Nicht allein Korrekturzeit ließe sich dadurch sparen. Die Studierenden könnten die Subsumtionstechnik selbstständig üben und allmählich Routine gewinnen. Zur Machbarkeit seiner Idee ließ er sich vom Zentrum für multimediales Lehren und Lernen (LLZ) beraten, bevor er sich damit schließlich fristgerecht um Hochschulpaktmittel bewarb. Ein formloser schriftlicher Antrag an den Kanzler genügte dafür. Insgesamt konnten im Rahmen des Projektaufrufs 2016 an der Uni Halle mehr als 12 Millionen Euro aus Hochschulpakt-Mitteln an rund 100 verschiedene Projekte vergeben werden, die mit den Zielen des Hochschulpaktes 2020 übereinstimmten.
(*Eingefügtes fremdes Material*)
/-- It changes only arbiter, bank, nests, store, guard, disposing, permit, run, port. -/
@[simp] theorem leaveRunning_frame (m : Mode) (c : ModeCause) :
    (leaveRunning m c s).inputs = s.inputs ∧ (leaveRunning m c s).lot = s.lot ∧ (leaveRunning m c s).marker = s.marker ∧ (leaveRunning m c s).conv = s.conv ∧ (leaveRunning m c s).tables = s.tables ∧ (leaveRunning m c s).pending = s.pending := by
  simp [leaveRunning]

/-- It changes only arbiter, bank, nests, store, guard, disposing, permit, run, port. -/
@[simp] theorem applyStop_frame (k : FaultKind) (a : Action) :
    (applyStop k a s).inputs = s.inputs ∧ (applyStop k a s).lot = s.lot ∧ (applyStop k a s).marker = s.marker ∧ (applyStop k a s).conv = s.conv ∧ (applyStop k a s).tables = s.tables ∧ (applyStop k a s).pending = s.pending := by
  unfold applyStop
  split <;> simp

/-- It changes only permit. -/
@[simp] theorem permitRunStart_frame :
    (permitRunStart s).inputs = s.inputs ∧ (permitRunStart s).nests = s.nests ∧ (permitRunStart s).disposing = s.disposing ∧ (permitRunStart s).arbiter = s.arbiter ∧ (permitRunStart s).bank = s.bank ∧ (permitRunStart s).store = s.store ∧ (permitRunStart s).guard = s.guard ∧ (permitRunStart s).lot = s.lot ∧ (permitRunStart s).marker = s.marker ∧ (permitRunStart s).run = s.run ∧ (permitRunStart s).port = s.port ∧ (permitRunStart s).conv = s.conv ∧ (permitRunStart s).tables = s.tables ∧ (permitRunStart s).pending = s.pending := by
  unfold permitRunStart
  split <;> simp

/-- It changes only conv, guard, permit, lot, run, port. -/
@[simp] theorem enterRun_frame :
    (enterRun s).inputs = s.inputs ∧ (enterRun s).nests = s.nests ∧ (enterRun s).disposing = s.disposing ∧ (enterRun s).arbiter = s.arbiter ∧ (enterRun s).bank = s.bank ∧ (enterRun s).store = s.store ∧ (enterRun s).marker = s.marker ∧ (enterRun s).tables = s.tables ∧ (enterRun s).pending = s.pending := by
  simp [enterRun]

/-- It changes only run, port. -/
theorem heldReached_frame (h : heldReached s = some t) :
    t.inputs = s.inputs ∧ t.nests = s.nests ∧ t.disposing = s.disposing ∧ t.arbiter = s.arbiter ∧ t.permit = s.permit ∧ t.bank = s.bank ∧ t.store = s.store ∧ t.guard = s.guard ∧ t.lot = s.lot ∧ t.marker = s.marker ∧ t.conv = s.conv ∧ t.tables = s.tables ∧ t.pending = s.pending := by
  revert h
  unfold heldReached
  split <;> rintro ⟨⟩
  simp

/-- It changes only arbiter, bank, nests, store, guard, disposing, permit, run, port. -/
theorem permitArrival_frame (h : permitArrival s = some t) :
    t.inputs = s.inputs ∧ t.lot = s.lot ∧ t.marker = s.marker ∧ t.conv = s.conv ∧ t.tables = s.tables ∧ t.pending = s.pending := by
  revert h
  unfold permitArrival
  (repeat' split) <;> rintro ⟨⟩ <;> simp

/-- It changes only nests, arbiter. -/
theorem retryStart_frame (n : NestId) (h : retryStart n s = some t) :
    t.inputs = s.inputs ∧ t.disposing = s.disposing ∧ t.permit = s.permit ∧ t.bank = s.bank ∧ t.store = s.store ∧ t.guard = s.guard ∧ t.lot = s.lot ∧ t.marker = s.marker ∧ t.run = s.run ∧ t.port = s.port ∧ t.conv = s.conv ∧ t.tables = s.tables ∧ t.pending = s.pending := by
  revert h
  unfold retryStart
  (repeat' split) <;> rintro ⟨⟩
  simp

/-- An event that is tried takes effect or leaves the state as it is. -/
theorem attempt_cases (event : State → Option State) (s : State) :
    (event s = none ∧ attempt event s = s) ∨ event s = some (attempt event s) := by
  unfold attempt
  cases event s <;> simp

/-- It changes only nests, arbiter, bank. -/
@[simp] theorem withdrawStep_frame (n : NestId) :
    (withdrawStep s n).inputs = s.inputs ∧ (withdrawStep s n).disposing = s.disposing ∧ (withdrawStep s n).permit = s.permit ∧ (withdrawStep s n).store = s.store ∧ (withdrawStep s n).guard = s.guard ∧ (withdrawStep s n).lot = s.lot ∧ (withdrawStep s n).marker = s.marker ∧ (withdrawStep s n).run = s.run ∧ (withdrawStep s n).port = s.port ∧ (withdrawStep s n).conv = s.conv ∧ (withdrawStep s n).tables = s.tables ∧ (withdrawStep s n).pending = s.pending := by
  unfold withdrawStep
  split
  · simp
  · rcases attempt_cases (retryStart n) _ with ⟨_, h⟩ | h
    · rw [h]; simp
    · have := retryStart_frame n h
      simp_all

/-- It changes only nests, arbiter, bank, permit. -/
@[simp] theorem withdrawAll_frame :
    (withdrawAll s).inputs = s.inputs ∧ (withdrawAll s).disposing = s.disposing ∧ (withdrawAll s).store = s.store ∧ (withdrawAll s).guard = s.guard ∧ (withdrawAll s).lot = s.lot ∧ (withdrawAll s).marker = s.marker ∧ (withdrawAll s).run = s.run ∧ (withdrawAll s).port = s.port ∧ (withdrawAll s).conv = s.conv ∧ (withdrawAll s).tables = s.tables ∧ (withdrawAll s).pending = s.pending := by
  rw [withdrawAll]
  refine List.foldlRecOn (motive := fun (t : State) => t.inputs = s.inputs ∧ t.disposing = s.disposing ∧ t.store = s.store ∧ t.guard = s.guard ∧ t.lot = s.lot ∧ t.marker = s.marker ∧ t.run = s.run ∧ t.port = s.port ∧ t.conv = s.conv ∧ t.tables = s.tables ∧ t.pending = s.pending) _ _ ?_ ?_
  · simp
  · intro t h n _; simpa using h

/-- It changes only run, port. -/
@[simp] theorem recordTimeout_frame (a : Action) :
    (recordTimeout a s).inputs = s.inputs ∧ (recordTimeout a s).nests = s.nests ∧ (recordTimeout a s).disposing = s.disposing ∧ (recordTimeout a s).arbiter = s.arbiter ∧ (recordTimeout a s).permit = s.permit ∧ (recordTimeout a s).bank = s.bank ∧ (recordTimeout a s).store = s.store ∧ (recordTimeout a s).guard = s.guard ∧ (recordTimeout a s).lot = s.lot ∧ (recordTimeout a s).marker = s.marker ∧ (recordTimeout a s).conv = s.conv ∧ (recordTimeout a s).tables = s.tables ∧ (recordTimeout a s).pending = s.pending := by
  simp [recordTimeout]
Neben dem LLZ ist auch Torsten Evers, Referent für Hochschulmarketing im Rektorat der Uni, von Bergmanns Konzept überzeugt: „Das Vorhaben ist innovativ und sehr gut dazu geeignet, den Studienerfolg positiv zu beeinflussen.“ Denn nur wer korrekt subsumieren kann, schafft letztlich auch das Staatsexamen. Zudem lasse sich eine solche App auch für die Studierendengewinnung und -orientierung einsetzen. „Wenn Schüler eine solche Trainings-App durchspielen, erhalten sie eine recht konkrete Vorstellung davon, welche Inhalte sie im Jura-Studium erwarten, wie Juristen arbeiten und ob ihnen das liegt.“

Als zweifacher @ward-Preisträger weiß Marcus Bergmann um den Aufwand der Umsetzung, der sich dennoch lohne: „Ist die Grundidee erst einmal programmiert, lassen sich die Inhalte dann auf vielfältige Weise ausbauen.“ Neben dem Subsumtionseditor namens „GustO“ will er zeitgleich die Trainingsapp „SubTrApp“ entwickeln lassen, der die gleichen technischen Strukturen zugrunde liegen. „Sie ist als Lernspiel angelegt, bei dem man die Sätze der Subsumtion in die richtige Reihenfolge bringen und falsche Schritte kennzeichnen muss. Die Studenten könnten gegen die Zeit spielen oder sogar gegen ihre Kommilitonen.“ Einen Testlauf mit den ersten Basisfunktionen des Subsumtionseditors plant Bergmann bereits im kommenden Jahr. Corinna Bertz

Projektanträge bis zum 30. April möglich

Die Universität Halle setzt Hochschulpaktmittel an allen Fakultäten und vielen universitären Bereichen zur Verwirklichung der Hochschulpakt-Ziele ein. Projektskizzen können noch bis zum 30. April formlos beim Kanzler eingereicht werden. Die Anrtäge müssen zuvor vom Leiter der der jeweiligen Einrichtung befürwortet werden. Ausführliche Informationen und konkrete Hilfestellungen für die Erarbeitung eines aussagekräftigen und hochschulpaktgerechten Antrags sind auf den Webseiten des Hochschulmarketings unter www.marketing.uni-halle.de/projektskizzen zu finden.